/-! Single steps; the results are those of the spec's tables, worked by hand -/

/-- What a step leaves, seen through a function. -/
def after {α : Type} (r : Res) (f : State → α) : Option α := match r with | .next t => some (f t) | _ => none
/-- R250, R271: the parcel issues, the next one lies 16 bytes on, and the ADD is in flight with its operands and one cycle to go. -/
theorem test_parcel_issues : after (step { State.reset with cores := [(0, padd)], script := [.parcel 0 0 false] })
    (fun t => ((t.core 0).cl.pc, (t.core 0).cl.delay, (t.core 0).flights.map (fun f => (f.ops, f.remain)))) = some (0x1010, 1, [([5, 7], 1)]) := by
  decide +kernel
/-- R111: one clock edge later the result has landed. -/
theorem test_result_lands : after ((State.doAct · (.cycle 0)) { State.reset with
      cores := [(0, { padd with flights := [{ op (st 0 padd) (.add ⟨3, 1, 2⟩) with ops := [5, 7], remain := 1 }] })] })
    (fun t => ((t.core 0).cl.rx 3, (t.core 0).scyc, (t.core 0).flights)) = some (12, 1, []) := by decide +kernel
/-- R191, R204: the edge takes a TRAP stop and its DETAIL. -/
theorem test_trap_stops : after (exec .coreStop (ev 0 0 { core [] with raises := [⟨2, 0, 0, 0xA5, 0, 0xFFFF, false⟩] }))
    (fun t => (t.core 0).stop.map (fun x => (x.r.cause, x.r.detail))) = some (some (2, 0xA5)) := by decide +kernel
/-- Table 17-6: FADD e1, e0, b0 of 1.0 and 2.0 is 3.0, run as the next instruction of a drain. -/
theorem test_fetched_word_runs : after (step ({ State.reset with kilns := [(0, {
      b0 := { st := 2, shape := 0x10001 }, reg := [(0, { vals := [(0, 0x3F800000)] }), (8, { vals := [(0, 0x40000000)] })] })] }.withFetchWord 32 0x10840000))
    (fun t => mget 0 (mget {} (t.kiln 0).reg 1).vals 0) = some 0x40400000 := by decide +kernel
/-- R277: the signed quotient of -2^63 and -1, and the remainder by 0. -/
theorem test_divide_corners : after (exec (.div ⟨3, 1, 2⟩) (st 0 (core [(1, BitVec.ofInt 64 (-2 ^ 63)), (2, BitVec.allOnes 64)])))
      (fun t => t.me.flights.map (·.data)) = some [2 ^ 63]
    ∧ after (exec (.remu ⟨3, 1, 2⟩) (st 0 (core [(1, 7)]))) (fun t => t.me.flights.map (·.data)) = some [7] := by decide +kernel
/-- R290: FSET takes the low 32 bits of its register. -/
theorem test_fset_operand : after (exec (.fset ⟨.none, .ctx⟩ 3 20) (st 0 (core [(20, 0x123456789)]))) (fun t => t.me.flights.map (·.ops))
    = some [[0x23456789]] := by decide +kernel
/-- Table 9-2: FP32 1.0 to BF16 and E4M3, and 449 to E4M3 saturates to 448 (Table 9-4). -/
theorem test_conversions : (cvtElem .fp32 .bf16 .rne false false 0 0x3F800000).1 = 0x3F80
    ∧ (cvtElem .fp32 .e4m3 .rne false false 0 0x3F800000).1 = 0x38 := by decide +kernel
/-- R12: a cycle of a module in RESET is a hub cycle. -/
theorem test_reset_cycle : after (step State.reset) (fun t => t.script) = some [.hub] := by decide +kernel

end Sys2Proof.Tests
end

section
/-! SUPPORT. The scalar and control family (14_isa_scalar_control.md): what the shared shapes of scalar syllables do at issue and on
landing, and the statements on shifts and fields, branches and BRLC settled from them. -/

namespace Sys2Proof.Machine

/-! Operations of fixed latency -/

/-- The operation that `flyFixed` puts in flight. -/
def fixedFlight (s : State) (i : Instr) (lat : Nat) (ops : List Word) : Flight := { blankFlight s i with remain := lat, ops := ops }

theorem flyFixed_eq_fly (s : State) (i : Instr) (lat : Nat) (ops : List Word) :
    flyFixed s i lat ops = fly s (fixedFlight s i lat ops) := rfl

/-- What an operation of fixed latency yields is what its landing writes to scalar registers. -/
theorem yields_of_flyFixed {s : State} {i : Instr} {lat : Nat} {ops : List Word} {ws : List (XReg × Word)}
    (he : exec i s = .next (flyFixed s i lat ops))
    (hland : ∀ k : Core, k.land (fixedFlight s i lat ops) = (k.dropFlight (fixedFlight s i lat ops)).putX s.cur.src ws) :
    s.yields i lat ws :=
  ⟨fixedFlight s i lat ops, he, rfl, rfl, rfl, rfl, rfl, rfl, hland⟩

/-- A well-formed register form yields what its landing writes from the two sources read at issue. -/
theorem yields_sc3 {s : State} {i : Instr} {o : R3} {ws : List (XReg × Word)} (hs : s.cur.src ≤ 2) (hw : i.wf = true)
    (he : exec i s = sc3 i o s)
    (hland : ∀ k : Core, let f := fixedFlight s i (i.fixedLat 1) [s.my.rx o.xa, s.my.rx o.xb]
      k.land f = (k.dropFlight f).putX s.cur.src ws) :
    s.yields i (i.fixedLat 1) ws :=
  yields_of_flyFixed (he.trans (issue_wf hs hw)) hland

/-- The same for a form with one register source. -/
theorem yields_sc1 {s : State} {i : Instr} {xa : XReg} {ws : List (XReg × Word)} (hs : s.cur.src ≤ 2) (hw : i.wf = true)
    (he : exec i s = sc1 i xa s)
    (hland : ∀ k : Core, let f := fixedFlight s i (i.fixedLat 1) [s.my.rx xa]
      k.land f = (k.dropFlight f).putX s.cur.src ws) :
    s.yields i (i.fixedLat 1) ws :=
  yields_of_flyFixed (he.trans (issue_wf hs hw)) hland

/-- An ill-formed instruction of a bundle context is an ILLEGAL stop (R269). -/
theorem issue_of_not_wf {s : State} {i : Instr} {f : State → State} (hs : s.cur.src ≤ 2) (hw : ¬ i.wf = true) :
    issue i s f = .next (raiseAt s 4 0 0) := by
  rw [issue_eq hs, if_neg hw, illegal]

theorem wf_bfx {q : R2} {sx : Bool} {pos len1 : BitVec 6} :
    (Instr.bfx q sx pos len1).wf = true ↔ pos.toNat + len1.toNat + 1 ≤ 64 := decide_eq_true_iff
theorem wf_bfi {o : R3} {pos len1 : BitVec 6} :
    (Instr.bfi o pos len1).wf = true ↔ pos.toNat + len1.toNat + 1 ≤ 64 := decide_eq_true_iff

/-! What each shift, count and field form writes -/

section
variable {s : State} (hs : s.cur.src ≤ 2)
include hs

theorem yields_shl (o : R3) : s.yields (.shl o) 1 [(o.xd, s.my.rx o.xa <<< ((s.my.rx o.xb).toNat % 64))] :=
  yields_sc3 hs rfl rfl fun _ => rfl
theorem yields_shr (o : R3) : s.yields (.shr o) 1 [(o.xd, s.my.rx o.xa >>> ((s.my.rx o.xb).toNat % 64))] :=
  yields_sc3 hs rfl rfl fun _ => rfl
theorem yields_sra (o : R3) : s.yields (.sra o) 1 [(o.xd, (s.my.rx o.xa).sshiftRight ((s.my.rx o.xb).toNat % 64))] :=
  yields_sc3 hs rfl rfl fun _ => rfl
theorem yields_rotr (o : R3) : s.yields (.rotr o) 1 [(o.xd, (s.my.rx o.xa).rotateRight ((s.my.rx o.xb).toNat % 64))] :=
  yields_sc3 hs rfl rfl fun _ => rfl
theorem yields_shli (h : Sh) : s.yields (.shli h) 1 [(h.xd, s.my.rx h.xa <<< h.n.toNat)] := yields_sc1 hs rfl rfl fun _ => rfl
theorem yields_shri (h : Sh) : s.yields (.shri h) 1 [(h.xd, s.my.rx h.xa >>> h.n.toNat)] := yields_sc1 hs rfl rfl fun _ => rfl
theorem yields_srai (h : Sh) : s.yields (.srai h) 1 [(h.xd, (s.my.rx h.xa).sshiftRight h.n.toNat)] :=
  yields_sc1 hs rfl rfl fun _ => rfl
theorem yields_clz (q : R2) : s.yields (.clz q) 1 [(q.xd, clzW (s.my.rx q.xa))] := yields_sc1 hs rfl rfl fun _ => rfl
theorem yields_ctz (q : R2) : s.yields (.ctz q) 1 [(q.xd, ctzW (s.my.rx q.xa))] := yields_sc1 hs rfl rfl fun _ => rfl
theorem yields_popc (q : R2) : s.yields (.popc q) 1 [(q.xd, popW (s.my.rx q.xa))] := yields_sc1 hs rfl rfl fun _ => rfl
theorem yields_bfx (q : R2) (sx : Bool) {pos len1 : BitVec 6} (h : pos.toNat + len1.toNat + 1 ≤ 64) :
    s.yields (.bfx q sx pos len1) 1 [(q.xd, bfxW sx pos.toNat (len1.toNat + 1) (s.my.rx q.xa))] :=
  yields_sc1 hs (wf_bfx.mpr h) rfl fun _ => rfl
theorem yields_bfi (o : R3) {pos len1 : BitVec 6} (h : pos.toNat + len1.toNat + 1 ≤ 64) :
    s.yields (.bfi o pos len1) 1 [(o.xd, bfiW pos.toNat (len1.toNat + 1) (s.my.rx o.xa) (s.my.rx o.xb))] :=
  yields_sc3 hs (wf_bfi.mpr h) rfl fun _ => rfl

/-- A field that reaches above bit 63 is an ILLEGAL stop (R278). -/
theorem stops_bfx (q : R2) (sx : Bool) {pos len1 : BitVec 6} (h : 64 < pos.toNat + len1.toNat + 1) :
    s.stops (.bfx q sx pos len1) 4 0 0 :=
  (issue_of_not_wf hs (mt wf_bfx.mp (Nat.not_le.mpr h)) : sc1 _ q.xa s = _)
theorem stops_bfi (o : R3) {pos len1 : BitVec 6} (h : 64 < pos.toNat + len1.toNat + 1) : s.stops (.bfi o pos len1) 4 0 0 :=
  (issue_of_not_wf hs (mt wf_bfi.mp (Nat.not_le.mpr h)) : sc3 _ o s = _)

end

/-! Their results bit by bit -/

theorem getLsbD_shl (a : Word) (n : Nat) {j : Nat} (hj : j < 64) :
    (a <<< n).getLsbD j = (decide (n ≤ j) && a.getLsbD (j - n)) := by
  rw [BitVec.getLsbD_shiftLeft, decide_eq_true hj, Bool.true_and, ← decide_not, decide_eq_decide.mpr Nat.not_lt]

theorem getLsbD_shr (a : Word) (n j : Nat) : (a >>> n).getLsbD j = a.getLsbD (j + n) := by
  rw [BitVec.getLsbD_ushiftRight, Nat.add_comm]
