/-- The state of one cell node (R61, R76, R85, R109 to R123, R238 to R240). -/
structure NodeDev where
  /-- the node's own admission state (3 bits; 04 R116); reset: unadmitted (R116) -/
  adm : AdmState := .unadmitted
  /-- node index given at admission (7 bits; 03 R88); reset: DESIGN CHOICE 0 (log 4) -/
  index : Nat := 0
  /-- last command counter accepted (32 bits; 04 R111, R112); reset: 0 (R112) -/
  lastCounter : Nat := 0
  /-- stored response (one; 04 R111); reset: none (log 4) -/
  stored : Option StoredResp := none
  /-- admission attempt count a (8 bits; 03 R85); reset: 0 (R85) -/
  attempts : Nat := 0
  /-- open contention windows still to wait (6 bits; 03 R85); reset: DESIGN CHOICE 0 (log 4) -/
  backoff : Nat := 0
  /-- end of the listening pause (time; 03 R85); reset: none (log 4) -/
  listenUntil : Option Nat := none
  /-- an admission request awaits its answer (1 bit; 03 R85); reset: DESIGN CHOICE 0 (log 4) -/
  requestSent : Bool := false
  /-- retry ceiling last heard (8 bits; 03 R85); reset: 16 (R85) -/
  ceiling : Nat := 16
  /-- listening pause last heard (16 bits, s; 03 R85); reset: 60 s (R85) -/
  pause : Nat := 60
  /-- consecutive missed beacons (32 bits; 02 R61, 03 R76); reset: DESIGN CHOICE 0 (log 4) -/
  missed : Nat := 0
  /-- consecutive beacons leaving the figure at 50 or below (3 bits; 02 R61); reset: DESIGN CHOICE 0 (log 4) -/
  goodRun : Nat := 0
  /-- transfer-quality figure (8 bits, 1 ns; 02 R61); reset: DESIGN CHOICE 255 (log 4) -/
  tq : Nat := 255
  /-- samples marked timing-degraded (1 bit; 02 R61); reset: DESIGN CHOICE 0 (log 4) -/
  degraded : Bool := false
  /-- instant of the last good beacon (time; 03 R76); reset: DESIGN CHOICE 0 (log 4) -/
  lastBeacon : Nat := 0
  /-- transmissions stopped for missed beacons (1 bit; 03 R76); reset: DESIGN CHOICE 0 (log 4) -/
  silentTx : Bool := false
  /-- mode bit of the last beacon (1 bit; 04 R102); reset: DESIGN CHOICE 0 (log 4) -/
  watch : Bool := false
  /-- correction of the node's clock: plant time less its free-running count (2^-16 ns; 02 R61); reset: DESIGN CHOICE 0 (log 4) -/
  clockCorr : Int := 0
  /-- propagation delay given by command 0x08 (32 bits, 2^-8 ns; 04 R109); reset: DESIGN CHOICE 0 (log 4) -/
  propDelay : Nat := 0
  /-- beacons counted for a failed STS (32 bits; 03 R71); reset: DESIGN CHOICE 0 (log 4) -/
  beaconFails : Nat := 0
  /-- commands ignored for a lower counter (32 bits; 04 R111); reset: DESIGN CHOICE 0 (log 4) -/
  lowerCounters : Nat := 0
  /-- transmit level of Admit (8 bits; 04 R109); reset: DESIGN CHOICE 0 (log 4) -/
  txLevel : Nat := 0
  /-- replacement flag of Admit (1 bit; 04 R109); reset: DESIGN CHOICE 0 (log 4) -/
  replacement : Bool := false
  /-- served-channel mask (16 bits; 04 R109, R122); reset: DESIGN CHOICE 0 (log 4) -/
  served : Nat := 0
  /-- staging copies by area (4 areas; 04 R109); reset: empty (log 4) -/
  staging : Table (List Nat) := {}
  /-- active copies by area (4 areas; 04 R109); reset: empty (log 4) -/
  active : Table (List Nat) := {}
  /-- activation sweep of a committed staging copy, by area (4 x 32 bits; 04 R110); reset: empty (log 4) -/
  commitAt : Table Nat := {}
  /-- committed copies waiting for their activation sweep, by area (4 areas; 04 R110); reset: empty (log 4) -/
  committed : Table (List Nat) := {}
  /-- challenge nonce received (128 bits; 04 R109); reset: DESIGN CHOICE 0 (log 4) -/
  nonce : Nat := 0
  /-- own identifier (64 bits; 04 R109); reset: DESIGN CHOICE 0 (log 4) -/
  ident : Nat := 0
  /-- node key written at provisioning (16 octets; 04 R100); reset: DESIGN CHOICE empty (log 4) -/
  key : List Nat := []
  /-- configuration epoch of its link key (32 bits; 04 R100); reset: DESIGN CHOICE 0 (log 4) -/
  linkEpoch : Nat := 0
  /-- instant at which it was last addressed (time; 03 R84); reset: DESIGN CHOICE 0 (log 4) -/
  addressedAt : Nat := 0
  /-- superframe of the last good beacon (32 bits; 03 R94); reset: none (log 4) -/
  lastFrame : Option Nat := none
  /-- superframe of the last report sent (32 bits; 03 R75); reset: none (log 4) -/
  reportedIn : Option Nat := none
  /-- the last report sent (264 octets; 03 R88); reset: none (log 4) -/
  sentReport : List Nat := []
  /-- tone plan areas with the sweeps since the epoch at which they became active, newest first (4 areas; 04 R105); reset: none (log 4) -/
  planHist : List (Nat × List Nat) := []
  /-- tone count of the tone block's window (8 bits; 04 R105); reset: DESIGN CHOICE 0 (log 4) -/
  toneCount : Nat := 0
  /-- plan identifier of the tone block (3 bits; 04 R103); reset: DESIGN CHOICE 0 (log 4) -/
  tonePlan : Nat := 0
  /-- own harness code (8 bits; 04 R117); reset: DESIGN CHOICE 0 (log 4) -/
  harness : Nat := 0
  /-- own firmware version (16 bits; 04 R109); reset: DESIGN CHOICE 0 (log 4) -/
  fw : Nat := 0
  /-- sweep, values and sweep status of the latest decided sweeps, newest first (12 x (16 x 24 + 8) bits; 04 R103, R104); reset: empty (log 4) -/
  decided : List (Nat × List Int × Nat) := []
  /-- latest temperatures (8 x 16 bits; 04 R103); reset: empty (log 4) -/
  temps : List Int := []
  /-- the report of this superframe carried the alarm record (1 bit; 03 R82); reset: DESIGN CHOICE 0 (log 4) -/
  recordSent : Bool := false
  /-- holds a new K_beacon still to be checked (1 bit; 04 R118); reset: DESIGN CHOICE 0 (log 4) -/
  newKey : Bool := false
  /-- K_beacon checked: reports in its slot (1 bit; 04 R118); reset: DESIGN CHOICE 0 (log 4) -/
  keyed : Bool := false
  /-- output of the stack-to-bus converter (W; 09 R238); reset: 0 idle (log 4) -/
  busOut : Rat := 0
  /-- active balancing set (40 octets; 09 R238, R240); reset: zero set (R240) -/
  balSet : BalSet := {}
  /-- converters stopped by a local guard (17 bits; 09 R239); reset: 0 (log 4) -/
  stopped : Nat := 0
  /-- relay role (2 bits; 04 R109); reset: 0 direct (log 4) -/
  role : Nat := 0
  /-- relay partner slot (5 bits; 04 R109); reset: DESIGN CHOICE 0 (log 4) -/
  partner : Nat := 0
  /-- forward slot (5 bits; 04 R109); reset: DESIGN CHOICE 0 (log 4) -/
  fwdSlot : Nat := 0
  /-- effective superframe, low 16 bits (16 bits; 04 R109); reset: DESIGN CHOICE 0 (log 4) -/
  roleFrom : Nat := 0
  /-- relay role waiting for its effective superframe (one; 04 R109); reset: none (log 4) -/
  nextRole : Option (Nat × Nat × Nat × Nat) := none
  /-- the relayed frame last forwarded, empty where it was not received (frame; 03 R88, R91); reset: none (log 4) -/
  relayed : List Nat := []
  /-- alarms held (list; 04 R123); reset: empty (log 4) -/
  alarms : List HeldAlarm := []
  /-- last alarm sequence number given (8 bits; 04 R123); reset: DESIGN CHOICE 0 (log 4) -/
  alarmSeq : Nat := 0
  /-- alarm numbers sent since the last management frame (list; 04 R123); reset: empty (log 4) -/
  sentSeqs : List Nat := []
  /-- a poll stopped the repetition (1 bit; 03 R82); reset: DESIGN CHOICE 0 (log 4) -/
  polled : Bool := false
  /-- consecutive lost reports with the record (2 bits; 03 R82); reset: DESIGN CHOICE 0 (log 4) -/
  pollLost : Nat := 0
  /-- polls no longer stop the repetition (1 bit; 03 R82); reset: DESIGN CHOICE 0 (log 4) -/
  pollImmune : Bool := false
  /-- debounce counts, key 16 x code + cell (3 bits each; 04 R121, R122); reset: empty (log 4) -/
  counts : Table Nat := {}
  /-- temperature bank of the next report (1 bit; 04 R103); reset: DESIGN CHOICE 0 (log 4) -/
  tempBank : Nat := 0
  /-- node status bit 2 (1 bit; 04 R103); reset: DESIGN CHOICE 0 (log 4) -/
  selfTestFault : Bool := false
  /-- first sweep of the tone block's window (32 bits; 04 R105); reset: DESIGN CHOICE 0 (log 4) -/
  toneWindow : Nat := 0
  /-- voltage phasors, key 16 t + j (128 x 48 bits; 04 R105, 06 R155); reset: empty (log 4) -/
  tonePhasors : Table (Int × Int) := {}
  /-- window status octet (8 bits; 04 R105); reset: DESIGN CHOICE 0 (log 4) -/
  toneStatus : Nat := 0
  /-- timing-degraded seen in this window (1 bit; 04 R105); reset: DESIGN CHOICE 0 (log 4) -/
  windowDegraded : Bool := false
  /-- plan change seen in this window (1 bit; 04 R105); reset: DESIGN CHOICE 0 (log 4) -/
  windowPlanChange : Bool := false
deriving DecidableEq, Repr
----------
Your job is to print exactly the lines that run from the top of the entries through the line with "theorem test_fetched_word_runs : after", and no others.

/-! Single steps; the results are those of the spec's tables, worked by hand -/

/-- What a step leaves, seen through a function. -/
def after {α : Type} (r : Res) (f : State → α) : Option α := match r with | .next t => some (f t) | _ => none
/-- R250, R271: the parcel issues, the next one lies 16 bytes on, and the ADD is in flight with its operands and one cycle to go. -/
theorem test_parcel_issues : after (step { State.reset with cores := [(0, padd)], script := [.parcel 0 0 false] })
    (fun t => ((t.core 0).cl.pc, (t.core 0).cl.delay, (t.core 0).flights.map (fun f => (f.ops, f.remain)))) = some (0x1010, 1, [([5, 7], 1)]) := by
  decide +kernel
/-- R111: one clock edge later the result has landed. -/
theorem test_result_lands : after ((State.doAct · (.cycle 0)) { State.reset with
      cores := [(0, { padd with flights := [{ op (st 0 padd) (.add ⟨3, 1, 2⟩) with ops := [5, 7], remain := 1 }] })] })
    (fun t => ((t.core 0).cl.rx 3, (t.core 0).scyc, (t.core 0).flights)) = some (12, 1, []) := by decide +kernel
/-- R191, R204: the edge takes a TRAP stop and its DETAIL. -/
theorem test_trap_stops : after (exec .coreStop (ev 0 0 { core [] with raises := [⟨2, 0, 0, 0xA5, 0, 0xFFFF, false⟩] }))
    (fun t => (t.core 0).stop.map (fun x => (x.r.cause, x.r.detail))) = some (some (2, 0xA5)) := by decide +kernel
/-- Table 17-6: FADD e1, e0, b0 of 1.0 and 2.0 is 3.0, run as the next instruction of a drain. -/
theorem test_fetched_word_runs : after (step ({ State.reset with kilns := [(0, {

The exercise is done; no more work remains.